→ **TASK DIRECTIONS**: From the entries that follow, copy exactly the lines beginning at the line holding "n).p = s.p := rfl" and continuing through the line holding "v s.p := rfl".

→ **RECORDS**:
-- ==== Sys2Proof/Laws/State.lean ====
section
/-! SUPPORT. One lemma for each field of State under each named update, and the fields of a state after reset. -/

namespace Sys2Proof.Machine

variable (s : State)

@[simp] theorem State.setA_a (v : Byte) : (s.setA v).a = v := rfl
@[simp] theorem State.setA_x (v : Byte) : (s.setA v).x = s.x := rfl
@[simp] theorem State.setA_y (v : Byte) : (s.setA v).y = s.y := rfl
@[simp] theorem State.setA_sp (v : Byte) : (s.setA v).sp = s.sp := rfl
@[simp] theorem State.setA_pc (v : Byte) : (s.setA v).pc = s.pc := rfl
@[simp] theorem State.setA_p (v : Byte) : (s.setA v).p = s.p := rfl
@[simp] theorem State.setA_run (v : Byte) : (s.setA v).run = s.run := rfl
@[simp] theorem State.setA_mem (v : Byte) : (s.setA v).mem = s.mem := rfl

@[simp] theorem State.setX_a (v : Byte) : (s.setX v).a = s.a := rfl
@[simp] theorem State.setX_x (v : Byte) : (s.setX v).x = v := rfl
@[simp] theorem State.setX_y (v : Byte) : (s.setX v).y = s.y := rfl
@[simp] theorem State.setX_sp (v : Byte) : (s.setX v).sp = s.sp := rfl
@[simp] theorem State.setX_pc (v : Byte) : (s.setX v).pc = s.pc := rfl
@[simp] theorem State.setX_p (v : Byte) : (s.setX v).p = s.p := rfl
@[simp] theorem State.setX_run (v : Byte) : (s.setX v).run = s.run := rfl
@[simp] theorem State.setX_mem (v : Byte) : (s.setX v).mem = s.mem := rfl

@[simp] theorem State.setY_a (v : Byte) : (s.setY v).a = s.a := rfl
@[simp] theorem State.setY_x (v : Byte) : (s.setY v).x = s.x := rfl
@[simp] theorem State.setY_y (v : Byte) : (s.setY v).y = v := rfl
@[simp] theorem State.setY_sp (v : Byte) : (s.setY v).sp = s.sp := rfl
@[simp] theorem State.setY_pc (v : Byte) : (s.setY v).pc = s.pc := rfl
@[simp] theorem State.setY_p (v : Byte) : (s.setY v).p = s.p := rfl
@[simp] theorem State.setY_run (v : Byte) : (s.setY v).run = s.run := rfl
@[simp] theorem State.setY_mem (v : Byte) : (s.setY v).mem = s.mem := rfl

@[simp] theorem State.setSp_a (v : Byte) : (s.setSp v).a = s.a := rfl
@[simp] theorem State.setSp_x (v : Byte) : (s.setSp v).x = s.x := rfl
@[simp] theorem State.setSp_y (v : Byte) : (s.setSp v).y = s.y := rfl
@[simp] theorem State.setSp_sp (v : Byte) : (s.setSp v).sp = v := rfl
@[simp] theorem State.setSp_pc (v : Byte) : (s.setSp v).pc = s.pc := rfl
@[simp] theorem State.setSp_p (v : Byte) : (s.setSp v).p = s.p := rfl
@[simp] theorem State.setSp_run (v : Byte) : (s.setSp v).run = s.run := rfl
@[simp] theorem State.setSp_mem (v : Byte) : (s.setSp v).mem = s.mem := rfl

@[simp] theorem State.setPc_a (v : Addr) : (s.setPc v).a = s.a := rfl
@[simp] theorem State.setPc_x (v : Addr) : (s.setPc v).x = s.x := rfl
@[simp] theorem State.setPc_y (v : Addr) : (s.setPc v).y = s.y := rfl
@[simp] theorem State.setPc_sp (v : Addr) : (s.setPc v).sp = s.sp := rfl
@[simp] theorem State.setPc_pc (v : Addr) : (s.setPc v).pc = v := rfl
@[simp] theorem State.setPc_p (v : Addr) : (s.setPc v).p = s.p := rfl
@[simp] theorem State.setPc_run (v : Addr) : (s.setPc v).run = s.run := rfl
@[simp] theorem State.setPc_mem (v : Addr) : (s.setPc v).mem = s.mem := rfl

@[simp] theorem State.setP_a (v : Byte) : (s.setP v).a = s.a := rfl
@[simp] theorem State.setP_x (v : Byte) : (s.setP v).x = s.x := rfl
@[simp] theorem State.setP_y (v : Byte) : (s.setP v).y = s.y := rfl
@[simp] theorem State.setP_sp (v : Byte) : (s.setP v).sp = s.sp := rfl
@[simp] theorem State.setP_pc (v : Byte) : (s.setP v).pc = s.pc := rfl
@[simp] theorem State.setP_p (v : Byte) : (s.setP v).p = v := rfl
@[simp] theorem State.setP_run (v : Byte) : (s.setP v).run = s.run := rfl
@[simp] theorem State.setP_mem (v : Byte) : (s.setP v).mem = s.mem := rfl

@[simp] theorem State.setRun_a (v : Bool) : (s.setRun v).a = s.a := rfl
@[simp] theorem State.setRun_x (v : Bool) : (s.setRun v).x = s.x := rfl
@[simp] theorem State.setRun_y (v : Bool) : (s.setRun v).y = s.y := rfl
@[simp] theorem State.setRun_sp (v : Bool) : (s.setRun v).sp = s.sp := rfl
@[simp] theorem State.setRun_pc (v : Bool) : (s.setRun v).pc = s.pc := rfl
@[simp] theorem State.setRun_p (v : Bool) : (s.setRun v).p = s.p := rfl
@[simp] theorem State.setRun_run (v : Bool) : (s.setRun v).run = v := rfl
@[simp] theorem State.setRun_mem (v : Bool) : (s.setRun v).mem = s.mem := rfl

@[simp] theorem State.setMem_a (v : Memory) : (s.setMem v).a = s.a := rfl
@[simp] theorem State.setMem_x (v : Memory) : (s.setMem v).x = s.x := rfl
@[simp] theorem State.setMem_y (v : Memory) : (s.setMem v).y = s.y := rfl
@[simp] theorem State.setMem_sp (v : Memory) : (s.setMem v).sp = s.sp := rfl
@[simp] theorem State.setMem_pc (v : Memory) : (s.setMem v).pc = s.pc := rfl
@[simp] theorem State.setMem_p (v : Memory) : (s.setMem v).p = s.p := rfl
@[simp] theorem State.setMem_run (v : Memory) : (s.setMem v).run = s.run := rfl
@[simp] theorem State.setMem_mem (v : Memory) : (s.setMem v).mem = v := rfl

@[simp] theorem State.advance_a (n : Nat) : (s.advance n).a = s.a := rfl
@[simp] theorem State.advance_x (n : Nat) : (s.advance n).x = s.x := rfl
@[simp] theorem State.advance_y (n : Nat) : (s.advance n).y = s.y := rfl
@[simp] theorem State.advance_sp (n : Nat) : (s.advance n).sp = s.sp := rfl
@[simp] theorem State.advance_pc (n : Nat) : (s.advance n).pc = s.pc + BitVec.ofNat 16 n := rfl
@[simp] theorem State.advance_p (n : Nat) : (s.advance n).p = s.p := rfl
@[simp] theorem State.advance_run (n : Nat) : (s.advance n).run = s.run := rfl
@[simp] theorem State.advance_mem (n : Nat) : (s.advance n).mem = s.mem := rfl

@[simp] theorem State.withNZ_a (v : Byte) : (s.withNZ v).a = s.a := rfl
@[simp] theorem State.withNZ_x (v : Byte) : (s.withNZ v).x = s.x := rfl
@[simp] theorem State.withNZ_y (v : Byte) : (s.withNZ v).y = s.y := rfl
@[simp] theorem State.withNZ_sp (v : Byte) : (s.withNZ v).sp = s.sp := rfl
@[simp] theorem State.withNZ_pc (v : Byte) : (s.withNZ v).pc = s.pc := rfl
@[simp] theorem State.withNZ_p (v : Byte) : (s.withNZ v).p = setNZ v s.p := rfl
@[simp] theorem State.withNZ_run (v : Byte) : (s.withNZ v).run = s.run := rfl
@[simp] theorem State.withNZ_mem (v : Byte) : (s.withNZ v).mem = s.mem := rfl

@[simp] theorem State.advance_byteAt (n : Nat) (k : Addr) : (s.advance n).byteAt k = s.byteAt k := rfl

@[simp] theorem State.advance_advance (m n : Nat) : (s.advance m).advance n = s.advance (m + n) := by
  simp [State.advance, State.setPc, BitVec.add_assoc, BitVec.ofNat_add]

/-- The word read at the first operand address is the two operand bytes of a fetch. -/
theorem readWord_operand : s.mem.readWord (s.pc + 1#16) = joinBytes (s.byteAt (s.pc + 1#16)) (s.byteAt (s.pc + 2#16)) := by
  simp [Memory.readWord, State.byteAt, BitVec.add_assoc]

end Sys2Proof.Machine
end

→ **ANSWER TO THE PROBLEM**:
@[simp] theorem State.advance_p (n : Nat) : (s.advance n).p = s.p := rfl
@[simp] theorem State.advance_run (n : Nat) : (s.advance n).run = s.run := rfl
@[simp] theorem State.advance_mem (n : Nat) : (s.advance n).mem = s.mem := rfl

@[simp] theorem State.withNZ_a (v : Byte) : (s.withNZ v).a = s.a := rfl
@[simp] theorem State.withNZ_x (v : Byte) : (s.withNZ v).x = s.x := rfl
@[simp] theorem State.withNZ_y (v : Byte) : (s.withNZ v).y = s.y := rfl
@[simp] theorem State.withNZ_sp (v : Byte) : (s.withNZ v).sp = s.sp := rfl
@[simp] theorem State.withNZ_pc (v : Byte) : (s.withNZ v).pc = s.pc := rfl
@[simp] theorem State.withNZ_p (v : Byte) : (s.withNZ v).p = setNZ v s.p := rfl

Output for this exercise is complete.